-- ==== Sys2Proof/Tests/Slice0.lean ====
section
/-! SUPPORT. Small tests whose expected values come from spec/95_test_vectors.md and the rules' examples, and for each
statement with hypotheses a state that meets them. -/

namespace Sys2Proof.Tests

open Sys2Proof Sys2Proof.Machine

/-! ### Helpers -/

/-- An instance of `N` bytes, else as the standard one. -/
def small (n : Nat) (h : 8 ≤ n) (h' : n ≤ 16777215) (layout : Layout := .ring) (unit : CrcUnit := .present)
    (variant : CrcVariant := .arc) : Config := ⟨n, layout, unit, variant, h, h'⟩

def ring8 : Config := small 8 (by decide) (by decide)
def ring16 : Config := small 16 (by decide) (by decide)
def flat16 : Config := small 16 (by decide) (by decide) .contiguous
def bare16 : Config := small 16 (by decide) (by decide) .ring .absent
def ibm16 : Config := small 16 (by decide) (by decide) .ring .present .ibm3740

/-- A healthy state with a content at a head position and nothing else in the store. -/
def holding (cfg : Config) (head : Nat) (bytes : List Byte) : State :=
  State.appendBytes { State.resetOf cfg with head := BitVec.ofNat 24 head } bytes

/-- The literal frame (95_test_vectors.md, section 0). -/
def lit : List Byte := [0xEB, 0x90, 0x00, 0x04, 0xDE, 0xAD, 0xBE, 0xEF, 0xE5, 0x9B, 0xC5, 0x79]

/-- The literal frame's body. -/
def litBody : List Byte := [0xDE, 0xAD, 0xBE, 0xEF]

/-- The literal frame at HEAD = 10 of a 16-byte ring: it wraps inside its body (T13). -/
def wrapped : State := holding ring16 10 lit

/-- The literal frame in the contiguous layout (T16). -/
def straight : State := holding flat16 0 lit

/-- `wrapped` after READ. -/
def armed : State := wrapped.armToken 4#16

/-- A faulted block (T29). -/
def broken : State := wrapped.raiseFault .evictOverrun 0xD#24

/-- A state whose next input is a transaction. -/
def offered (s : State) (cmd : Word) (payload : List Byte) : State := s.present ⟨cmd, payload⟩

/-- The words of the response a command gave. -/
def answer : Result → Option (List Word)
  | .next t => t.lastResponse.map Response.words
  | _ => none

/-- A field of the state a command gave. -/
def after {α : Type} (r : Result) (f : State → α) : Option α :=
  match r with
  | .next t => some (f t)
  | _ => none

/-- The invariant as a check that runs. -/
def invCheck (s : State) : Bool :=
  decide (s.len.toNat ≤ s.capacity) && decide (s.head.toNat < s.capacity) &&
    (decide (s.cfg.layout = .ring) || decide (s.head = 0#24)) &&
    (!s.tokValid || (decide (frameSize s.tokBodyLen ≤ s.len.toNat) &&
      decide (s.readOutcome = some (.frame s.tokBodyLen)))) &&
    (s.tokValid || decide (s.tokBodyLen = 0#16)) &&
    (!decide (s.faultCause = .none) || decide (s.faultInfo = 0#24)) && s.store.wf &&
    (s.store.all fun cell => decide (cell.1 < s.capacity) && s.occupied cell.1) &&
    ((List.range s.capacity).all fun a => !s.occupied a || (s.store.read a).isSome)

/-- The check is sound. -/
theorem inv_of_invCheck (s : State) (h : invCheck s = true) : s.Inv := by
  simp only [invCheck, Bool.and_eq_true, Bool.or_eq_true, Bool.not_eq_true', decide_eq_true_eq, decide_eq_false_iff_not,
    List.all_eq_true, List.mem_range] at h
  obtain ⟨⟨⟨⟨⟨⟨⟨⟨h1, h2⟩, h3⟩, h4⟩, h5⟩, h6⟩, h7⟩, h8⟩, h9⟩ := h
  refine ⟨h1, h2, ?_, ?_, ?_, ?_, ?_, h7, fun a => ⟨fun ha => ?_, fun ⟨hN, hocc⟩ => ?_⟩⟩
  · intro hc; exact h3.resolve_left (by simp [hc])
  · intro ht; exact (h4.resolve_left (by simp [ht])).1
  · intro ht; exact (h4.resolve_left (by simp [ht])).2
  · intro ht; exact h5.resolve_left (by simp [ht])
  · intro hf; exact h6.resolve_left (by simp [hf])
  · obtain ⟨b, hb⟩ := Option.isSome_iff_exists.1 ha
    exact h8 _ ((Memory.read_eq_some_iff _ h7 _ _).1 hb)
  · exact (h9 a hN).resolve_left (by simp [hocc])

theorem inv_wrapped : wrapped.Inv := inv_of_invCheck _ (by decide +kernel)
theorem inv_straight : straight.Inv := inv_of_invCheck _ (by decide +kernel)
theorem inv_armed : armed.Inv := inv_of_invCheck _ (by decide +kernel)
theorem inv_broken : broken.Inv := inv_of_invCheck _ (by decide +kernel)
theorem inv_reset : State.reset.Inv := inv_of_invCheck _ (by decide +kernel)

/-! ### WellFormed: an ill-formed term for each check -/

/-- A payload whose length is not written out, so that no proof unfolds it. -/
theorem wellFormed_of_length (n : Nat) :
    Instr.wellFormed (.fill (List.replicate n 0#8)) = decide (n < 2 ^ 24) ∧
      Instr.wellFormed (.crcu (List.replicate n 0#8)) = decide (n < 2 ^ 24) := by
  simp [Instr.wellFormed]

/-- T10: a FILL of more than 16 777 215 bytes cannot be written. -/
theorem test_fill_too_long : Instr.wellFormed (.fill (List.replicate (2 ^ 24) 0#8)) = false :=
  (wellFormed_of_length (2 ^ 24)).1

/-- T10, for CRCU. -/
theorem test_crcu_too_long : Instr.wellFormed (.crcu (List.replicate (2 ^ 24) 0#8)) = false :=
  (wellFormed_of_length (2 ^ 24)).2

/-! ### Decoding: words written out bit by bit from spec/30_encoding.md R89 and R92 -/

theorem test_decode_cap : decode ⟨0b0001_0000_000000000000000000000000#32, []⟩ = .instr .cap := by decide

theorem test_decode_len : decode ⟨0b0010_0000_000000000000000000000000#32, []⟩ = .instr .len := by decide

theorem test_decode_full : decode ⟨0b0011_0000_000000000000000000000000#32, []⟩ = .instr .full := by decide

theorem test_decode_data : decode ⟨0b0110_0000_000000000000000000000000#32, []⟩ = .instr .data := by decide

theorem test_decode_read : decode ⟨0b1000_0000_000000000000000000000000#32, []⟩ = .instr .read := by decide

theorem test_decode_body : decode ⟨0b1001_0000_000000000000000000000000#32, []⟩ = .instr .body := by decide

theorem test_decode_conv : decode ⟨0b1010_0000_000000000000000000000000#32, []⟩ = .instr .conv := by decide

theorem test_decode_crci : decode ⟨0b1011_0000_000000000000000000000000#32, []⟩ = .instr .crci := by decide

theorem test_decode_crcr : decode ⟨0b1101_0000_000000000000000000000000#32, []⟩ = .instr .crcr := by decide

theorem test_decode_stat : decode ⟨0b1110_0000_000000000000000000000000#32, []⟩ = .instr .stat := by decide

theorem test_decode_fill :
    decode ⟨0b0100_0000_000000000000000000000010#32, [0x18#8, 0x19#8]⟩ = .instr (.fill [0x18#8, 0x19#8]) := by decide

theorem test_decode_consume :
    decode ⟨0b0101_0000_000000000000000000001100#32, []⟩ = .instr (.consume 12#24) := by decide

theorem test_decode_rdb :
    decode ⟨0b0111_0000_000000000000000000001110#32, []⟩ = .instr (.rdb 14#24) := by decide

theorem test_decode_crcu :
    decode ⟨0b1100_0000_000000000000000000000001#32, [0xAA#8]⟩ = .instr (.crcu [0xAA#8]) := by decide

/-- T11. -/
theorem test_decode_illegal :
    [0x00000000#32, 0xFFFFFFFF#32, 0x11000000#32, 0x20000005#32, 0x84000000#32, 0xE0800000#32].map (fun w => decode ⟨w, []⟩) = [.illegal 0x00#8, .illegal 0xFF#8, .illegal 0x11#8, .illegal 0x20#8, .illegal 0x84#8, .illegal 0xE0#8] := by decide

theorem test_table_word :
    decodeTableWord 32 0x5000000C = some (.consume 12#24) ∧ decodeTableWord 32 0x40000002 = some (.fill [0#8, 0#8]) ∧ decodeTableWord 32 0xF0000000 = none := by decide

/-- STAT as the first transaction after reset (P1, line 1). -/
theorem test_fetch_word :
    after (step (State.reset.withFetchWord 32 0xE0000000)) (fun t => t.lastResponse.map Response.header) = some (some 0x00000021#32) := by decide +kernel

/-! ### Commands -/

/-- T12. -/
theorem test_cap : answer (exec .cap (State.resetOf ring16)) = some [0x00000010#32] := by decide +kernel

/-- R121's example. -/
theorem test_len :
    answer (exec .len (holding ring16 0 [0xA1#8, 0xA2#8, 0xA3#8])) = some [0x00000003#32] := by decide +kernel

/-- R122: a full buffer, here with HEAD = 3. -/
theorem test_full :
    answer (exec .full (holding ring8 3 (List.replicate 8 0#8))) = some [0x00000001#32] := by decide +kernel

/-- T8. -/
theorem test_fill_short :
    answer (exec (.fill [0x10, 0x11, 0x12, 0x13, 0x14, 0x15, 0x16, 0x17, 0x18, 0x19]) (State.resetOf ring8)) = some [0x00000008#32] := by decide +kernel

/-- R123: the accepted bytes wrap from cell N-1 to cell 0. -/
theorem test_fill_wraps :
    after (exec (.fill [0xA1#8, 0xA2#8, 0xA3#8]) (holding ring8 6 [0x55#8])) (fun t => (t.store, t.head, t.len)) = some ([(0, 0xA2#8), (1, 0xA3#8), (6, 0x55#8), (7, 0xA1#8)], 6#24, 4#24) := by decide +kernel

/-- T13, first row. -/
theorem test_consume_ring :
    after (exec (.consume 12#24) wrapped) (fun t => (t.head, t.len, t.content)) = some (6#24, 0#24, some []) := by decide +kernel

/-- R124: the contiguous shift moves cell 2 to cell 0; vacated cells hold no specified value (R63). -/
theorem test_consume_shifts :
    after (exec (.consume 2#24) straight) (fun t => (t.head, t.store.read 0, t.store.read 9, t.store.read 10)) = some (0#24, some 0x00#8, some 0x79#8, none) := by decide +kernel

/-- R125's example. -/
theorem test_data : answer (exec .data wrapped) = some [0#32, 10#32, 6#32, 0#32, 6#32] := by decide +kernel

/-- T13, RDB at HEAD = 10. -/
theorem test_rdb :
    [14, 15, 0, 1].map (fun i => answer (exec (.rdb (BitVec.ofNat 24 i)) wrapped)) = [some [0xDE#32], some [0xAD#32], some [0xBE#32], some [0xEF#32]] := by decide +kernel

/-- T13: evicted cells give a draw, and nothing is expected of its value. -/
theorem test_rdb_draws :
    [9, 6].map (fun i => after (exec (.rdb (BitVec.ofNat 24 i)) wrapped) State.draws) = [some 1, some 1] := by decide +kernel

/-- T13: the frame is found across the wrap. -/
theorem test_read_literal : answer (exec .read wrapped) = some [0x30000004#32] := by decide +kernel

→ **Your objective**:
For this exercise, please output exactly the lines above starting at the line with "theorem test_crcu_too_long : Instr.wellFormed" and ending at the line with "decode ⟨0b1100_0000_000000000000000000000001#32, [0xAA#8]⟩", ends included.

→ **Exercise output**:
theorem test_crcu_too_long : Instr.wellFormed (.crcu (List.replicate (2 ^ 24) 0#8)) = false :=
  (wellFormed_of_length (2 ^ 24)).2

/-! ### Decoding: words written out bit by bit from spec/30_encoding.md R89 and R92 -/

theorem test_decode_cap : decode ⟨0b0001_0000_000000000000000000000000#32, []⟩ = .instr .cap := by decide

theorem test_decode_len : decode ⟨0b0010_0000_000000000000000000000000#32, []⟩ = .instr .len := by decide

theorem test_decode_full : decode ⟨0b0011_0000_000000000000000000000000#32, []⟩ = .instr .full := by decide

theorem test_decode_data : decode ⟨0b0110_0000_000000000000000000000000#32, []⟩ = .instr .data := by decide

theorem test_decode_read : decode ⟨0b1000_0000_000000000000000000000000#32, []⟩ = .instr .read := by decide

theorem test_decode_body : decode ⟨0b1001_0000_000000000000000000000000#32, []⟩ = .instr .body := by decide

theorem test_decode_conv : decode ⟨0b1010_0000_000000000000000000000000#32, []⟩ = .instr .conv := by decide

theorem test_decode_crci : decode ⟨0b1011_0000_000000000000000000000000#32, []⟩ = .instr .crci := by decide

theorem test_decode_crcr : decode ⟨0b1101_0000_000000000000000000000000#32, []⟩ = .instr .crcr := by decide

theorem test_decode_stat : decode ⟨0b1110_0000_000000000000000000000000#32, []⟩ = .instr .stat := by decide

theorem test_decode_fill :
    decode ⟨0b0100_0000_000000000000000000000010#32, [0x18#8, 0x19#8]⟩ = .instr (.fill [0x18#8, 0x19#8]) := by decide

theorem test_decode_consume :
    decode ⟨0b0101_0000_000000000000000000001100#32, []⟩ = .instr (.consume 12#24) := by decide

theorem test_decode_rdb :
    decode ⟨0b0111_0000_000000000000000000001110#32, []⟩ = .instr (.rdb 14#24) := by decide

theorem test_decode_crcu :
    decode ⟨0b1100_0000_000000000000000000000001#32, [0xAA#8]⟩ = .instr (.crcu [0xAA#8]) := by decide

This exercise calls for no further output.